Several barriers to ketamine infusion use for acute SCD pain secondary to a VOE were reported (Figure 1). The most common was the lack of standardized protocols (N = 39, 50.6%), followed by provider attitudes (N = 25, 32.5%). Forty-six percent of SCD clinicians stated that their institution lacked a standard protocol. Concerns about nursing staff shortage (N = 20, 26%) and nurse-to-patient ratios (N = 22, 28.6%) were also cited. SCD clinicians specifically noted pain medicine consultation as a barrier (N = 14, 48.3%, p < 0.001), and 37% disagreed that pain specialists are readily available for consultation on patients admitted with refractory acute SCD pain. Around 36% felt SCD patients were reluctant to use ketamine for their pain.
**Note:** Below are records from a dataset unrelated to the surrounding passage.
@[simp] theorem State.setOp_mem (o : Op) : (s.setOp o).mem = s.mem := rfl
@[simp] theorem State.setOp_full (o : Op) : (s.setOp o).full = s.full := rfl
@[simp] theorem State.setOp_poison (o : Op) : (s.setOp o).poison = s.poison := rfl
@[simp] theorem State.setOp_threads (o : Op) : (s.setOp o).threads = s.threads := rfl
@[simp] theorem State.setOp_cores (o : Op) : (s.setOp o).cores = s.cores := rfl
@[simp] theorem State.setOp_ctxs (o : Op) : (s.setOp o).ctxs = s.ctxs := rfl
@[simp] theorem State.setOp_clusters (o : Op) : (s.setOp o).clusters = s.clusters := rfl
@[simp] theorem State.setOp_ropes (o : Op) : (s.setOp o).ropes = s.ropes := rfl
@[simp] theorem State.setOp_dev (o : Op) : (s.setOp o).dev = s.dev := rfl
@[simp] theorem State.setOp_sched (o : Op) : (s.setOp o).sched = s.sched := rfl
@[simp] theorem State.setOp_flights (o : Op) : (s.setOp o).flights = s.flights := rfl
@[simp] theorem State.setOp_shoots (o : Op) : (s.setOp o).shoots = s.shoots := rfl
@[simp] theorem State.setOp_bankQ (o : Op) : (s.setOp o).bankQ = s.bankQ := rfl
@[simp] theorem State.setOp_bankWait (o : Op) : (s.setOp o).bankWait = s.bankWait := rfl
@[simp] theorem State.setOp_frontier (o : Op) : (s.setOp o).frontier = s.frontier := rfl
@[simp] theorem State.setOp_agenda (o : Op) : (s.setOp o).agenda = s.agenda := rfl
@[simp] theorem State.setOp_laterSteps (o : Op) : (s.setOp o).laterSteps = s.laterSteps := rfl
@[simp] theorem State.setOp_arg (o : Op) : (s.setOp o).arg = s.arg := rfl
@[simp] theorem State.setOp_turn (o : Op) : (s.setOp o).turn = s.turn := rfl
@[simp] theorem State.setOp_latch (o : Op) : (s.setOp o).latch = s.latch := rfl
@[simp] theorem State.setOp_nextOp (o : Op) : (s.setOp o).nextOp = s.nextOp := rfl
@[simp] theorem State.setOp_draw (o : Op) : (s.setOp o).draw = s.draw := rfl

@[simp] theorem State.advance_mem : (s.advance ).mem = s.mem := rfl
@[simp] theorem State.advance_full : (s.advance ).full = s.full := rfl
@[simp] theorem State.advance_poison : (s.advance ).poison = s.poison := rfl
@[simp] theorem State.advance_cores : (s.advance ).cores = s.cores := rfl
@[simp] theorem State.advance_ctxs : (s.advance ).ctxs = s.ctxs := rfl
@[simp] theorem State.advance_clusters : (s.advance ).clusters = s.clusters := rfl
@[simp] theorem State.advance_ropes : (s.advance ).ropes = s.ropes := rfl
@[simp] theorem State.advance_dev : (s.advance ).dev = s.dev := rfl
@[simp] theorem State.advance_sched : (s.advance ).sched = s.sched := rfl
@[simp] theorem State.advance_ops : (s.advance ).ops = s.ops := rfl
@[simp] theorem State.advance_flights : (s.advance ).flights = s.flights := rfl
@[simp] theorem State.advance_shoots : (s.advance ).shoots = s.shoots := rfl
@[simp] theorem State.advance_bankQ : (s.advance ).bankQ = s.bankQ := rfl
@[simp] theorem State.advance_bankWait : (s.advance ).bankWait = s.bankWait := rfl
@[simp] theorem State.advance_frontier : (s.advance ).frontier = s.frontier := rfl
@[simp] theorem State.advance_agenda : (s.advance ).agenda = s.agenda := rfl
@[simp] theorem State.advance_laterSteps : (s.advance ).laterSteps = s.laterSteps := rfl
@[simp] theorem State.advance_arg : (s.advance ).arg = s.arg := rfl
@[simp] theorem State.advance_turn : (s.advance ).turn = s.turn := rfl
@[simp] theorem State.advance_latch : (s.advance ).latch = s.latch := rfl
@[simp] theorem State.advance_nextOp : (s.advance ).nextOp = s.nextOp := rfl
@[simp] theorem State.advance_draw : (s.advance ).draw = s.draw := rfl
Figure 1 Reported barriers to ketamine infusion use for management of acute pain secondary to vaso-occlusive episodes by clinician specialty. The figure shows the percentage of all respondents, emergency medicine, and hematology/internal medicine (ie, sickle cell) clinicians identifying key barriers to ketamine use. Significant differences between specialties are noted with an asterisk (*).

In a hypothetical scenario where an RCT demonstrated ketamine infusions’ efficacy, differences emerged between specialties. Forty percent of SCD clinicians said they would be unable to start ketamine due to institutional policies, compared only 13% of emergency medicine clinicians (p = 0.0027). Regarding timing, 23% of SCD clinicians reported they would start ketamine in the ED, while 34.6% would start on admission day one. Most emergency clinicians would start ketamine in the ED immediately upon rooming, rather than waiting for admission.

Discussion

Despite growing interest in ketamine as an adjunctive therapy for acute SCD pain, evidence remains limited regarding its efficacy and safety for managing acute pain during VOEs.^15,16 The American Society of Hematology’s guidelines for acute and chronic SCD pain management recommend ketamine infusions as an option for pain refractory to opioids,¹⁵ but support primarily stems from case reports^8,16,17 and two RCTs in emergency care settings, which tested single ketamine boluses against morphine.^9,10 These studies provided limited insights into broader ketamine use for acute SCD pain. This study addresses a critical gap exploring barriers and facilitators to trial participation and ketamine implementation for acute SCD pain. Our findings emphasize the importance of a multidisciplinary approach, highlighting patient trust, transparent communication and institutional preparedness as key factors for implementing clinical trials in SCD pain management.^18,23 This study is significant, as it highlights the complexities and coordination required for effective acute pain management in SCD – an ongoing challenge despite advancements in other therapeutic areas – while offering practical insights into how inpatient clinical trials can be better designed to engage both clinicians and patients.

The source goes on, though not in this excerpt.